Anonymous, the mercurial “hactivist” collective behind a series of pro-WikiLeaks cyber protests, has declared war on the British Government following the arrest of five people in the UK.
In a statement posted online the loosely affiliated organisation has called on supporters to hit government websites with distributed denial of service (DDoS) attacks, a relatively simple way of flooding a target website with so many requests for information that it is forced to shut down.
The tactic has been used by Anonymous activists with remarkable success over the past two months to temporarily disable financial and government websites that have been critical of Wikileaks in the wake of the publication of thousands of secret US embassy cables.
Recent victims have included government and law enforcement websites in Tunisia, Egypt, Zimbabwe and the Netherlands.
The online call to arms against the UK raises the spectre of co-ordinated cyber attacks on government online infrastructure and comes after police in both Britain and the United States have ramped up their investigations into the cyber protests.
Last week the Metropolitan Police arrested five people under the Computer Misuse Act in connection with pro-WikiLeaks Anonymous attacks. The five men, aged between 15 and 26, have been bailed pending further enquiries.
In the States FBI agents conducted 40 raids on suspected Anonymous supporters over the weekend as part of an ongoing investigation into recent DDoS attacks against Mastercard, Visa, PayPal and Amazon, all of whom have refused services to WikiLeaks following the cable leak.
Anonymous’ statement, which describes itself as "a serious declaration of war from yourself, the UK government, to us, Anonymous, the people” is also a defence of the use of DDoS attacks which it regards as an online equivalent of direct action as a form of protest.
“Arresting somebody for taking part in a DDoS attack is exactly like arresting somebody for attending a peaceful demonstration in their hometown,” the statement read. “Anonymous believes this right to peacefully protest is one of the fundamental pillars of any democracy and should not be restricted in any way. Moreover, we have noted that similar attacks have also been carried out against Wikileaks itself, yet so far, nobody has been arrested in connection with these attacks, nor are there even any signs of an investigation into this issue at all.”
Critics say DDoS attacks are simply a form of online vandalism that can cause major financial damage.
The threat has been judged serious enough for GovCertUK, the information security agency, to issue an advisory urging government websites to take precautions against DDoS attacks. “In light of this threat we would advise you to be vigilant against any new signs of DDoS activity you may encounter, and to notify us if such activity occurs,” the advisory warns.
In recent months the Government’s cyber security has been criticised in some quarters for being ill-prepared to deal with both hacking and mass cyber protests like DDoS.

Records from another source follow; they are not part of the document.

/-- One ZT connection context not FREE. -/
structure Conn where
  /-- 22 bits (07 R285) -/
  index : Nat
  /-- 12 bits (07 R295) -/
  cabinet : Nat
  /-- 3 bits, state code (07 R295) -/
  state : Nat
  /-- 0 initiator, 1 responder (07 R295) -/
  role : Nat
  /-- 8 bits (07 R295) -/
  verMin : Nat
  /-- 8 bits (07 R295) -/
  verMax : Nat
  /-- 8 bits, version in force (07 R296) -/
  version : Nat
  /-- 1 bit (07 R295) -/
  ipv6 : Bool
  /-- 16 bits, payload MTU (07 R288) -/
  mtu : Nat
  /-- 16 bits, UDP source port (07 R283) -/
  srcPort : Nat
  /-- 16 bits (07 R295) -/
  subscriber : Nat
  /-- 3 bits (07 R295) -/
  service : Nat
  /-- 16 B (07 R295) -/
  localIp : List (BitVec 8)
  /-- 16 B (07 R295) -/
  peerIp : List (BitVec 8)
  /-- 32 bits (07 R295) -/
  peerConn : Nat
  /-- 32 B, held wrapped (07 R291) -/
  secret : List (BitVec 8)
  /-- TIME64 of the CONN_CREATE (07 R296) -/
  createdAt : Nat
  /-- TIME64 of the last CONNECT or CLOSE sent (07 R296, R297) -/
  lastConnect : Nat
  /-- ns, CONNECT_TIMEOUT when its timer started (07 R296) -/
  connectLimit : Nat
  /-- ns, RTO_MAX when the timer of the last CLOSE started (07 R297) -/
  closeEvery : Nat
  /-- ns, ACK_DELAY when its timer started (07 R307) -/
  ackLimit : Nat
  /-- TIME64 of the first CLOSE (07 R297) -/
  firstClose : Option Nat
  /-- next PSN to send (07 R305) -/
  nxt : BitVec 32
  /-- oldest PSN unacknowledged (07 R305) -/
  una : BitVec 32
  /-- CWND, 16 to WINDOW (07 R303) -/
  cwnd : Nat
  /-- TIME64 CWND last moved (07 R303) -/
  cwndAt : Nat
  /-- ns (07 R304) -/
  srtt : Nat
  /-- ns (07 R304) -/
  rttvar : Nat
  /-- unacknowledged packets (07 R305) -/
  tx : List TxPacket
  /-- packets ready and not yet sent, with no PSN (07 R303) -/
  sendQueue : List TxPacket
  /-- next CSN to send (07 R296) -/
  csnTx : BitVec 32
  /-- highest CSN accepted (07 R306) -/
  csnRx : Option (BitVec 32)
  /-- RESP_NEXT of the last ACK (07 R312) -/
  peerRespNext : BitVec 32
  /-- U32, sender's key generation (07 R293) -/
  genTx : Nat
  /-- U32, highest generation authenticated (07 R293) -/
  genRx : Nat
  /-- packets sent under genTx (07 R293) -/
  pktsUnderGen : Nat
  /-- next PSN expected (07 R306) -/
  expected : BitVec 32
  /-- held packets (07 R306) -/
  reorder : List RxPacket
  /-- packets accepted since the last ACK (07 R306) -/
  unacked : Nat
  /-- TIME64 of the first unacknowledged acceptance (07 R307) -/
  firstUnackedAt : Option Nat
  /-- TIME64 of the last authenticated packet (08 R358) -/
  lastRx : Nat
  /-- TIME64 of the last packet sent (08 R357) -/
  lastTx : Nat
  /-- packets accepted and not yet applied, in PSN order (07 R306) -/
  accepted : List RxPacket
  /-- 1 bit, its context is being fetched (07 R300) -/
  fetching : Bool
  /-- 1 bit, the rest of a refused WRITE message is discarded (07 R325) -/
  discarding : Bool
  /-- payload bytes of the message so far (07 R353) -/
  msgBytes : Nat
  /-- group message received so far (08 R353) -/
  msgBuf : List (BitVec 8)
  /-- 1 bit, its context is in the cache (07 R299) -/
  cached : Bool
  /-- order of last use, for replacement (07 R299) -/
  lastUse : Nat
  deriving DecidableEq, Repr, Inhabited

/-- A packet in the miss bench. -/
structure MissPkt where
  /-- connection index (07 R300) -/
  conn : Nat
  /-- TIME64 (07 R300) -/
  arrived : Nat
  /-- 8 bits, TYPE (07 R301) -/
  ty : Nat
  /-- the packet (07 R301) -/
  p : ZtIn
  deriving DecidableEq, Repr, Inhabited

/-- One region not FREE. -/
structure ZtRegion where
  /-- 18 bits (07 R321) -/
  index : Nat
  /-- 14 bits (07 R321) -/
  tag : Nat
  /-- 12 bits (07 R323) -/
  cabinet : Nat
  /-- 1 bit, CLOSING (else OPEN) (07 R324) -/
  isClosing : Bool
  /-- cabinet address, or first sync-object index (07 R322) -/
  base : Nat
  /-- bytes, or objects (07 R322) -/
  len : Nat
  /-- 4 bits (07 R322) -/
  rights : Nat
  /-- bound connection (07 R309) -/
  bound : Option Nat
  /-- in-flight counter (07 R324) -/
  inFlight : Nat
  /-- the REVOKE that waits (07 R324) -/
  revokeCtx : Option Nat
  deriving DecidableEq, Repr, Inhabited

/-- One ZT packet handed to the packet path. -/
structure SentFrame where
  /-- connection index (07 R283) -/
  conn : Nat
  /-- 8 bits, TYPE (07 R286) -/
  ty : Nat
  /-- 8 bits (07 R285) -/
  flags : Nat
  /-- 8 bits, KEY_GEN (07 R285) -/
  gen : Nat
  /-- PSN or CSN (07 R285) -/
  seqNo : BitVec 32
  /-- 8 bits (07 R285) -/
  attempt : Nat
  /-- plaintext (07 R287) -/
  body : List (BitVec 8)
  /-- header, ciphertext and tag (07 R285) -/
  datagram : List (BitVec 8)
  deriving DecidableEq, Repr, Inhabited

/-- One write of the Snapshot engine into the pool. -/
structure PoolJob where
  /-- number of the write (09 R391) -/
  id : Nat
  /-- pool connection (09 R391) -/
  conn : Nat
  /-- 0 manifest header zeroed, 1 a fragment held, 2 the manifest (09 R391) -/
  kind : Nat
  /-- 6 bits, group slot (09 R391) -/
  slot : Nat
  /-- U64 (09 R391) -/
  step : Nat
  /-- rank whose area is written (09 R391) -/
  rank : Nat
  /-- fragment index (09 R391) -/
  fragment : Nat
  /-- PSN of its first packet (07 R312) -/
  firstPsn : Option Nat
  /-- PSN of its last packet sent (07 R312) -/
  lastPsn : Option Nat
  /-- RESP_NEXT of the ACK that covered it (07 R312) -/
  respBound : Option Nat
  /-- 1 bit, refused or unreadable (09 R392) -/
  failed : Bool
  deriving DecidableEq, Repr, Inhabited
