-- ==== Sys2Proof/Machine/PacketPath.lean ====
section
/-! DEFINITION. The packet path's events: a frame received (R415 to R421, R426, R441), fragments (R428 to R431), exception
and mirror copies (R432, R433), deliveries into packet queues (R434, R435, R448), frames sent (R436, R442). -/

namespace Sys2Proof.Machine

/-! ### Copies (R432, R433) -/

/-- The tokens of an exception class now, in units of 10⁻⁹ packet. -/
def State.excTokens (s : State) (c : Nat) : Nat :=
  let depth := s.e 0x2904 c * meterUnit
  match s.packet.excTokens[c]? with
  | some (t, at_) => min depth (t + (s.now - at_) * s.e 0x2903 c)
  | none => depth

/-- An exception class's bucket takes a value. -/
def State.putExcTokens (s : State) (c v : Nat) : State :=
  let l := (List.range 8).map fun i => (if i = c then v else s.excTokens i, s.now)
  { s with packet := { s.packet with excTokens := l } }

/-- An exception copy, or its drop (R432); during a firmware activation every copy is dropped (R450). -/
def State.copyToControl (s : State) (f : Frame) : State :=
  let c := f.action.excClass
  let t := s.excTokens c
  if s.contract.activation = 1 || t < meterUnit || 4096 ≤ s.packet.excQueue.length then s.bump 0x2905 c 1
  else
    let s1 := s.putExcTokens c (t - meterUnit)
    { s1 with packet := { s1.packet with excQueue := s1.packet.excQueue ++ [f] } }

/-- A mirror copy, truncated, under MIRROR_SUBSCRIBER and service 7 (R433). -/
def State.mirrorCopy (s : State) (f : Frame) : State :=
  let n := s.e 0x2906 1
  let bytes := if n = 0 then f.bytes else f.bytes.take n
  let sub := s.e 0x2906 0
  let s1 := s.bump 0x2906 2 1
  if !s1.portAllowed sub f.action.mirrorPort || s1.queueFull f.action.mirrorPort sub 7 bytes.length then s1
  else s1.enqueue f.action.mirrorPort sub 7 { f with bytes := bytes, fromCtx := none }

/-- A flow record counts a packet (R647). -/
def State.countFlow (s : State) (f : Frame) : State :=
  let id := f.action.flowId
  if id = 0 then s
  else if s.packet.flows.any fun r => r.id == id then
    let add := fun (r : FlowRec) =>
      { r with packets := r.packets + 1, octets := r.octets + f.bytes.length, last := s.now, inPort := f.inPort
               first := if r.packets = 0 then s.now else r.first }
    { s with packet := { s.packet with flows := updWhere (fun r => r.id == id) add s.packet.flows } }
  else
    let r : FlowRec :=
      { id := id, packets := 1, octets := f.bytes.length, first := s.now, last := s.now, inPort := f.inPort
        lastExport := s.now }
    { s with packet := { s.packet with flows := s.packet.flows ++ [r] } }

/-! ### The packet's action (R422) -/

/-- A packet reaches its consumer: the queue of a cabinet, or the ZT, NVMe/TCP or PTP unit. -/
def State.deliver (s : State) (f : Frame) : State :=
  if f.action.consumer = 3 then
    { s with packet := { s.packet with rxWaiting := s.packet.rxWaiting ++ [(handleIndex f.action.queue, f)] } }
  else { s with packet := { s.packet with ctrlDelivered := f :: s.packet.ctrlDelivered } }

/-- The overlay of a packet is stripped (R422). -/
def decap (k : Key) (f : Frame) : Frame :=
  if k.inner = 0 then f
  else { f with bytes := withFcs ((noFcs f.bytes).drop k.inner), l3 := k.l3Off - k.inner, l4 := k.l4Off - k.inner }

/-- The meter judges a packet: its colour, and the buckets after it (R441). -/
def State.meter (s : State) (f : Frame) : Nat × State :=
  let a := f.action
  match s.packet.services.find? fun x => x.subscriber == a.subscriber && x.id == a.service with
  | none => (0, s)
  | some x =>
    let (c, y) := (x.refill s.now).colour (s.shapedLen a.subscriber f.bytes) a.colour
    (c, { s with packet := { s.packet with
      services := updWhere (fun z => z.subscriber == x.subscriber && z.id == x.id) (fun _ => y) s.packet.services } })

/-- A metered packet goes where its action sends it. -/
def State.route (s : State) (f : Frame) : State :=
  let a := f.action
  if a.act = 2 then s.enqueueOrDrop a.tmPort a.subscriber a.service f
  else if a.tmPort = 0xFF then s.deliver f
  else s.enqueueOrDrop a.tmPort a.subscriber a.service f

/-- A packet's action is carried out (R422, R432, R433, R439, R441). -/
def State.actOn (s : State) (k : Key) (f : Frame) : State :=
  let a := f.action
  let s1 := s.countFlow f
  let s2 := if bit a.aflags 1 then s1.copyToControl f else s1
  let s3 := if bit a.aflags 2 then s2.mirrorCopy f else s2
  if a.act = 0 then s3.bump 0x290B 1 1
  else if !(match s3.subscriber? a.subscriber with
    | some x => x.enabled
    | none => false) then s3.bump 0x290B 1 1
  else
    let (colour, s4) := s3.meter f
    if colour = 2 then s4.bump 0x290B 2 1
    else
      let s5 := if colour = 1 then s4.bump 0x290B 3 1 else s4
      let ya := (s5.service a.subscriber a.service).yellowAction
      if colour = 1 && ya == 2 then s5
      else
        let f1 := if colour = 1 && ya == 1 then
            { f with bytes := remark k (s5.service a.subscriber a.service).yellowDscp f.bytes } else f
        s5.route (if bit a.aflags 3 then decap k f1 else f1)

/-! ### Fragments (R428 to R431) -/

/-- The key of a fragment's datagram (R428). -/
def Key.fragKey (k : Key) : Bytes := fit 16 k.srcIp ++ fit 16 k.dstIp ++ toLe 1 k.proto ++ toLe 4 k.fragId ++ toLe 1 k.inPort

/-- The end of the bytes covered from 0 on, n steps of joining ranges. -/
def coveredTo (l : List (Nat × Nat)) : Nat → Nat → Nat
  | 0, e => e
  | n + 1, e => coveredTo l n (l.foldl (fun e r => if r.1 ≤ e && e < r.1 + r.2 then r.1 + r.2 else e) e)

/-- Whether every byte of a datagram has passed. -/
def FragEntry.whole (x : FragEntry) : Bool :=
  match x.endAt with
  | none => false
  | some e => decide (e ≤ coveredTo x.covered x.covered.length 0)

/-- A fragment passes under an entry. -/
def FragEntry.pass (k : Key) (now : Nat) (x : FragEntry) : FragEntry :=
  { x with lastSeen := now, covered := x.covered ++ [(k.fragOff, k.fragLen)]
           endAt := if k.more then x.endAt else some (k.fragOff + k.fragLen) }

/-- A fragment passes under its entry, which ends when the datagram is whole (R428). -/
def State.passFragment (s : State) (k : Key) (f : Frame) : State :=
  match s.packet.frags.find? fun x => x.key == k.fragKey with
  | none => s
  | some x =>
    let y := x.pass k s.now
    let fs := if y.whole then s.packet.frags.filter fun z => z.key != y.key
      else updWhere (fun z => z.key == y.key) (fun _ => y) s.packet.frags
    State.actOn { s with packet := { s.packet with frags := fs } } k { f with action := x.action }

/-- A frame with its action and the parser's findings. -/
def frameOf (s : State) (k : Key) (port : Nat) (bytes : Bytes) (a : Action) : Frame :=
  { inPort := port, bytes := bytes, version := s.e 0x2901 0, arrived := s.now, action := a, fromCtx := none, pflags := k.pflags
    l3 := k.l3Off, l4 := k.l4Off }

/-- A classified first fragment is recorded, and the fragments that waited for it follow it (R428, R429, R431). -/
def State.firstFragment (s : State) (k : Key) (f : Frame) : State :=
  let s1 := s.actOn k f
  if 8192 ≤ s1.packet.frags.length then s1.bump 0x2902 4 1
  else
    let x : FragEntry := { key := k.fragKey, action := f.action, lastSeen := s.now, covered := [(k.fragOff, k.fragLen)]
                           endAt := if k.more then none else some (k.fragOff + k.fragLen) }
    let mine := s1.packet.fragWait.filter fun w => (s.parse w.inPort w.bytes).fragKey == k.fragKey
    let s2 := { s1 with packet := { s1.packet with
      frags := if x.whole then s1.packet.frags else s1.packet.frags ++ [x]
      fragWait := s1.packet.fragWait.filter fun w => (s.parse w.inPort w.bytes).fragKey != k.fragKey } }
    mine.foldl (fun (s : State) w => s.passFragment (s.parse w.inPort w.bytes) w) s2

/-- A fragment that no first fragment serves is handled under FRAG_MISS_ACTION (R430). -/
def State.missFragment (s : State) (k : Key) (f : Frame) : State :=
  let s1 := s.bump 0x2902 5 1
  if s.e 0x2902 2 = 0 then s1 else s1.actOn k { f with action := s.packet.committed.classify k.bytes }

/-- A parsed frame is classified under the committed rules, and acted on (R421, R426, R428, R429). -/
def State.receive (s : State) (port : Nat) (bytes : Bytes) : State :=
  let k := s.parse port bytes
  let s1 := if k.bad then s.bump 0x290B 0 1 else s
  if k.fragment && !k.first then
    let f := frameOf s k port bytes default
    if s1.packet.frags.any fun x => x.key == k.fragKey then s1.passFragment k f
    else if 2048 ≤ s1.packet.fragWait.length || s1.tiers.pktBuffer < s1.bufferUsed + bytes.length then s1.missFragment k f
    else { s1 with packet := { s1.packet with fragWait := s1.packet.fragWait ++ [f] } }
  else
    let f := frameOf s k port bytes (s.packet.committed.classify k.bytes)
    if k.first then s1.firstFragment k f else s1.actOn k f

/-- Whether frames pass: from stage B2 (R449), not in the hardware safe state (R602), nor asleep or waking (R585, R593). -/
def State.framesPass (s : State) : Bool := !s.faults.safe && 2 ≤ s.e 0x1003 0 && s.e 0x2E05 0 ≤ 1

/-- Whether a frame is a wake frame of EP0 (R589): EtherType 0x0842, to the port's MAC or to broadcast, six bytes of 0xFF, the
MAC 16 times, and WAKE_TOKEN. -/
def State.isWakeFrame (s : State) (bytes : Bytes) : Bool :=
  let mac := toLe 6 (s.e 0x290C 0)
  let ones : Bytes := List.replicate 6 0xFF
  (bytes.take 6 == mac || bytes.take 6 == ones) && slice bytes 12 2 == [0x08, 0x42] &&
  slice bytes 14 106 == ones ++ (List.replicate 16 mac).flatten ++ toLe 4 (s.e 0x2E05 3)

/-- A frame at a port while the chip sleeps: EP0 listens in RETAIN when its wake bit is set; what is no wake frame is counted
(R585, R589), and a wake frame is WAKE_EVENT's. -/
def State.frameAsleep (s : State) (port : Nat) (bytes : Bytes) : Result :=
  if s.faults.safe || port != 0 || s.e 0x2E05 0 != 2 || !bit (s.e 0x2E05 2) 4 || s.isWakeFrame bytes then s.idle
  else s.quiet (s.bump 0x2E05 5 1)

/-- FRAME_RECEIVE (R415): a frame arrives on EP0 to EP3, or the oldest frame sent on LOOPBACK re-enters with IN_PORT 13.
A frame whose FCS is wrong is counted and goes no further (IEEE 802.3; notes/assumptions/25.md). -/
def execFrameReceive (port : Nat) (bytes : Bytes) (s : State) : Result :=
  if !(port < 4 || port == 13) then .fault .noSuchUnit
  else if !s.framesPass then s.frameAsleep port bytes
  else if port = 13 then
    match s.packet.loopback with
    | [] => s.idle
    | b :: r => if b != bytes then s.idle
      else s.quiet (State.receive { s with packet := { s.packet with loopback := r } } 13 b)
  else if bytes != withFcs (noFcs bytes) then s.quiet (s.bump 0x3014 port 1)
  else
    let s1 := (s.bump 0x3010 port 1).bump 0x3011 port bytes.length
    s.quiet (if s.e 0x2900 3 < bytes.length then s1.bump 0x290B 0 1 else s1.receive port bytes)

/-- FRAG_WAIT_LIMIT (R430): a waiting fragment's first fragment has not arrived in time. -/
def execFragWaitLimit (which : Nat) (s : State) : Result :=
  match s.packet.fragWait[which]? with
  | none => s.idle
  | some f =>
    if s.faults.safe || s.now < f.arrived + s.e 0x2902 0 then s.idle
    else
      let s1 := { s with packet := { s.packet with fragWait := s.packet.fragWait.eraseIdx which } }
      s.quiet (s1.missFragment (s.parse f.inPort f.bytes) f)

/-- FRAG_ENTRY_LIFETIME (R428): an entry of the fragment table has seen no fragment for its lifetime. -/
def execFragEntryLifetime (which : Nat) (s : State) : Result :=
  match s.packet.frags[which]? with
  | none => s.idle
  | some x =>
    if s.faults.safe || s.now < x.lastSeen + s.e 0x2902 1 then s.idle
    else s.quiet { s with packet := { s.packet with frags := s.packet.frags.eraseIdx which } }
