/-- A piece of a request's data has arrived: the request is over with its last byte. -/
def State.gotPiece (s : State) (r : Request) (n : Nat) : State :=
  if r.left ≤ n then s.dropRequest r.link r.tag
  else { s with ports := { s.ports with
    requests := updWhere (fun (x : Request) => x.link == r.link && x.tag == r.tag) (fun x => { x with left := x.left - n })
      s.ports.requests } }

/-- Whether a completion's Byte Count and Lower Address place its data inside the request (R464). -/
def Request.fits (r : Request) (byteCount lowerAddr n : Nat) : Bool :=
  0 < n && n ≤ byteCount && byteCount ≤ r.len && n ≤ r.left && (r.addr + (r.len - byteCount)) % 128 == lowerAddr

/-- A piece of data goes to its place (R464), or ends its command where it may not be written. -/
def State.placePiece (s : State) (r : Request) (id byteCount : Nat) (data : Bytes) : State :=
  let a := r.dest + (r.len - byteCount)
  match s.reach r.cabinet a data.length .write with
  | .error e => (s.dropRequest r.link r.tag).finishErr id e
  | .ok _ =>
    (((s.putCab r.cabinet a data).gotPiece r data.length).updCtx id fun c => { c with lastProgress := s.now }).readOn id

/-- COMPLETION_RECEIVED (R464 to R466): its data is placed; a failure or a poisoned completion ends the command (R465); one
for a tag without a request is discarded and counted (R466); one for a command that has been cut is discarded (R467). -/
def execCompletionReceived (link tag status : Nat) (poisoned : Bool) (byteCount lowerAddr : Nat) (data : Bytes) (s : State) :
    Result :=
  if !s.linkExists link then .fault .noSuchUnit
  else if s.faults.safe then s.idle
  else match s.request? link tag with
    | none => s.quiet (s.bump 0x2A06 1 1)
    | some r =>
      match r.ctx with
      | none => s.quiet (if status != 0 || poisoned then s.dropRequest link tag else s.gotPiece r data.length)
      | some id =>
        if status != 0 then s.commit (s.failRequest r stAccessFault r.source)
        else if poisoned then s.commit ((s.bump 0x2A06 2 1).failRequest r stEccUncorrectable (r.device + (r.len - byteCount)))
        else if !r.fits byteCount lowerAddr data.length then s.quiet (s.bump 0x2A06 1 1)
        else s.land (some id) (s.placePiece r id byteCount data)

/-- COMPLETION_TIMEOUT (R465, R466): the command ends, and the tag rests for the same time again. -/
def execCompletionTimeout (link tag : Nat) (s : State) : Result :=
  if !s.linkExists link then .fault .noSuchUnit
  else match s.request? link tag with
    | none => s.idle
    | some r =>
      if s.faults.safe || s.now < r.issuedAt + r.timeout then s.idle else
      let s1 := s.bump 0x2A06 0 1
      let s2 := { s1 with ports := { s1.ports with retiredTags := s1.ports.retiredTags ++ [(link, tag, s.now + r.timeout)] } }
      s.commit (s2.failRequest r stAccessFault r.source)

/-- TAG_REUSE_TIMEOUT (R466): the tag may be used again. -/
def execTagReuseTimeout (link tag : Nat) (s : State) : Result :=
  if !s.linkExists link then .fault .noSuchUnit
  else s.quiet { s with ports := { s.ports with
    retiredTags := s.ports.retiredTags.filter fun t => !(t.1 == link && t.2.1 == tag && t.2.2 ≤ s.now) } }

/-! ### Peer windows (R478 to R482) -/

/-- The active window of a port (R481). -/
def State.activeWin (s : State) (port w : Nat) : PeerWin := peerWin (s.e (0x2A48 + port) w)

/-- The lowest-numbered enabled window of a port that holds an address (R479). -/
def State.windowOf (s : State) (port x : Nat) : Option PeerWin :=
  ((List.range 64).map (s.activeWin port)).find? fun w => w.kind != 0 && w.base ≤ x && x < w.base + 2 ^ w.log2Size

/-- Whether a window's rights allow a TLP (R478). -/
def PeerWin.allows (w : PeerWin) (kind : Nat) : Bool :=
  if kind = 0 then bit w.rights 1 else if kind = 1 then bit w.rights 0 else bit w.rights 2

/-- A TLP that the ZX9 cannot serve (R480): posted, it is dropped; else its completion says so; both are counted and
reported. -/
def State.refuseTlp (s : State) (t : Tlp) (status : Nat) : State :=
  let s1 := (s.bump 0x2A06 (if status = 1 then 4 else 3) 1).note 13 0x03 t.addr (0x4000 + t.port) (b2n (t.kind == 0))
  if t.kind = 0 then s1 else s1.complete (2 + t.port) status [[]]

/-- The value an AtomicOp leaves (R480): FetchAdd, Swap, CAS. -/
def newValue (t : Tlp) (old : Nat) : Nat :=
  let x := field t.data 0 8
  if t.kind = 2 then (old + x) % 2 ^ 64 else if t.kind = 3 then x else if old = x then field t.data 8 8 else old

/-- The bytes that a write stores: those of a poisoned one are undefined. -/
def State.tlpData (s : State) (t : Tlp) : Bytes := if t.poisoned then s.undefinedBytes t.data.length else t.data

In November a lone hacker from Romania successfully broke into the Royal Navy’s recruitment website and published details of current and former defence staff, including a former Royal Navy head.
Last year the Coalition also declined requests to upgrade government computers from using Internet Explorer 6, a decade old internet browser that has been abandoned by the French and German governments because of concerns over patches in its security.
Analysts say UK Government websites, which are not used to handling large spikes in traffic, could be vulnerable to DDoS attacks. Unlike hacking, which involves experts breaking into websites through vulnerabilities in their security system, DDoS attacks simply flood a network to breaking point making them difficult to mitigate against without specific protection measures.
“A website like Ticketmaster would be hard to hit with a DDoS because it is used to dealing with sudden influxes of traffic, for example when they put Take That tickets on sale,” explains Rik Ferguson, a cyber security expert at Trend Micro. “Government website are not built for that. To take down something like Amazon, which Anonymous tried and failed to do, you would need thousands of machines. But to flood a small or medium business, however, it can take as little as one hundred.”